BEGIN TASK INPUT

theorem State.home_keeps (s : State) (n : Nat) :
    Keeps 0x200218 s (State.home s n) := by
  unfold State.home
  try dsimp only
  repeat' first
    | with_reducible first
        | apply Keeps.ite | apply Keeps.refl | assumption | apply storeOk_putV | apply storeOk_filter
        | apply modeOk_upd | apply modeOk_zero | apply Keeps.to ?_ ?_ (State.putBoth_keeps ..)
        | apply Keeps.to ?_ ?_ (State.note_keeps ..) | apply Keeps.to ?_ ?_ (State.setEnc_keeps ..)
        | apply Keeps.to ?_ ?_ (State.reBehind_keeps ..) | apply Keeps.foldS | apply Keeps.foldl | (intro _)
    | split
    | with_reducible apply Keeps.upd
    | (with_reducible apply Same.of_upd) <;> with_reducible first | exact bit_same | exact bit_in (by decide)
    | decide

theorem State.direct_keeps (s : State) (n : Nat) :
    Keeps 0x200208 s (State.direct s n) := by
  unfold State.direct
  try dsimp only
  repeat' first
    | with_reducible first
        | apply Keeps.ite | apply Keeps.refl | assumption | apply storeOk_putV | apply storeOk_filter
        | apply modeOk_upd | apply modeOk_zero | apply Keeps.to ?_ ?_ (State.incU_keeps ..)
        | apply Keeps.to ?_ ?_ (State.note_keeps ..) | apply Keeps.to ?_ ?_ (State.setEnc_keeps ..)
        | apply Keeps.foldS | apply Keeps.foldl | (intro _)
    | split
    | with_reducible apply Keeps.upd
    | (with_reducible apply Same.of_upd) <;> with_reducible first | exact bit_same | exact bit_in (by decide)
    | decide

theorem State.trackStep_keeps (s : State) (n : Nat) (h tu : Rat) (missing : Bool) :
    Keeps 0x200208 s (State.trackStep s n h tu missing) := by
  unfold State.trackStep
  try dsimp only
  repeat' first
    | with_reducible first
        | apply Keeps.ite | apply Keeps.refl | assumption | apply storeOk_putV | apply storeOk_filter
        | apply modeOk_upd | apply modeOk_zero | apply Keeps.to ?_ ?_ (State.setEnc_keeps ..)
        | apply Keeps.to ?_ ?_ (State.direct_keeps ..) | apply heldOk_none | apply Keeps.foldS | apply Keeps.foldl
        | (intro _)
    | split
    | with_reducible apply Keeps.upd
    | (with_reducible apply Same.of_upd) <;> with_reducible first | exact bit_same | exact bit_in (by decide)
    | decide

theorem State.track_keeps (s : State) (n : Nat) :
    Keeps 0x200208 s (State.track s n) := by
  unfold State.track
  try dsimp only
  repeat' first
    | with_reducible first
        | apply Keeps.ite | apply Keeps.refl | assumption | apply storeOk_putV | apply storeOk_filter
        | apply modeOk_upd | apply modeOk_zero | apply Keeps.to ?_ ?_ (State.trackStep_keeps ..) | apply heldOk_none
        | apply Keeps.foldS | apply Keeps.foldl | (intro _)
    | split
    | with_reducible apply Keeps.upd
    | (with_reducible apply Same.of_upd) <;> with_reducible first | exact bit_same | exact bit_in (by decide)
    | decide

END TASK INPUT

Could you retype every record above exactly as it appears?

• [SOLUTION TO THIS PROBLEM]
theorem State.home_keeps (s : State) (n : Nat) :
    Keeps 0x200218 s (State.home s n) := by
  unfold State.home
  try dsimp only
  repeat' first
    | with_reducible first
        | apply Keeps.ite | apply Keeps.refl | assumption | apply storeOk_putV | apply storeOk_filter
        | apply modeOk_upd | apply modeOk_zero | apply Keeps.to ?_ ?_ (State.putBoth_keeps ..)
        | apply Keeps.to ?_ ?_ (State.note_keeps ..) | apply Keeps.to ?_ ?_ (State.setEnc_keeps ..)
        | apply Keeps.to ?_ ?_ (State.reBehind_keeps ..) | apply Keeps.foldS | apply Keeps.foldl | (intro _)
    | split
    | with_reducible apply Keeps.upd
    | (with_reducible apply Same.of_upd) <;> with_reducible first | exact bit_same | exact bit_in (by decide)
    | decide

theorem State.direct_keeps (s : State) (n : Nat) :
    Keeps 0x200208 s (State.direct s n) := by
  unfold State.direct
  try dsimp only
  repeat' first
    | with_reducible first
        | apply Keeps.ite | apply Keeps.refl | assumption | apply storeOk_putV | apply storeOk_filter
        | apply modeOk_upd | apply modeOk_zero | apply Keeps.to ?_ ?_ (State.incU_keeps ..)
        | apply Keeps.to ?_ ?_ (State.note_keeps ..) | apply Keeps.to ?_ ?_ (State.setEnc_keeps ..)
        | apply Keeps.foldS | apply Keeps.foldl | (intro _)
    | split
    | with_reducible apply Keeps.upd
    | (with_reducible apply Same.of_upd) <;> with_reducible first | exact bit_same | exact bit_in (by decide)
    | decide

theorem State.trackStep_keeps (s : State) (n : Nat) (h tu : Rat) (missing : Bool) :
    Keeps 0x200208 s (State.trackStep s n h tu missing) := by
  unfold State.trackStep
  try dsimp only
  repeat' first
    | with_reducible first
        | apply Keeps.ite | apply Keeps.refl | assumption | apply storeOk_putV | apply storeOk_filter
        | apply modeOk_upd | apply modeOk_zero | apply Keeps.to ?_ ?_ (State.setEnc_keeps ..)
        | apply Keeps.to ?_ ?_ (State.direct_keeps ..) | apply heldOk_none | apply Keeps.foldS | apply Keeps.foldl
        | (intro _)
    | split
    | with_reducible apply Keeps.upd
    | (with_reducible apply Same.of_upd) <;> with_reducible first | exact bit_same | exact bit_in (by decide)
    | decide

theorem State.track_keeps (s : State) (n : Nat) :
    Keeps 0x200208 s (State.track s n) := by
  unfold State.track
  try dsimp only
  repeat' first
    | with_reducible first
        | apply Keeps.ite | apply Keeps.refl | assumption | apply storeOk_putV | apply storeOk_filter
        | apply modeOk_upd | apply modeOk_zero | apply Keeps.to ?_ ?_ (State.trackStep_keeps ..) | apply heldOk_none
        | apply Keeps.foldS | apply Keeps.foldl | (intro _)
    | split
    | with_reducible apply Keeps.upd
    | (with_reducible apply Same.of_upd) <;> with_reducible first | exact bit_same | exact bit_in (by decide)
    | decide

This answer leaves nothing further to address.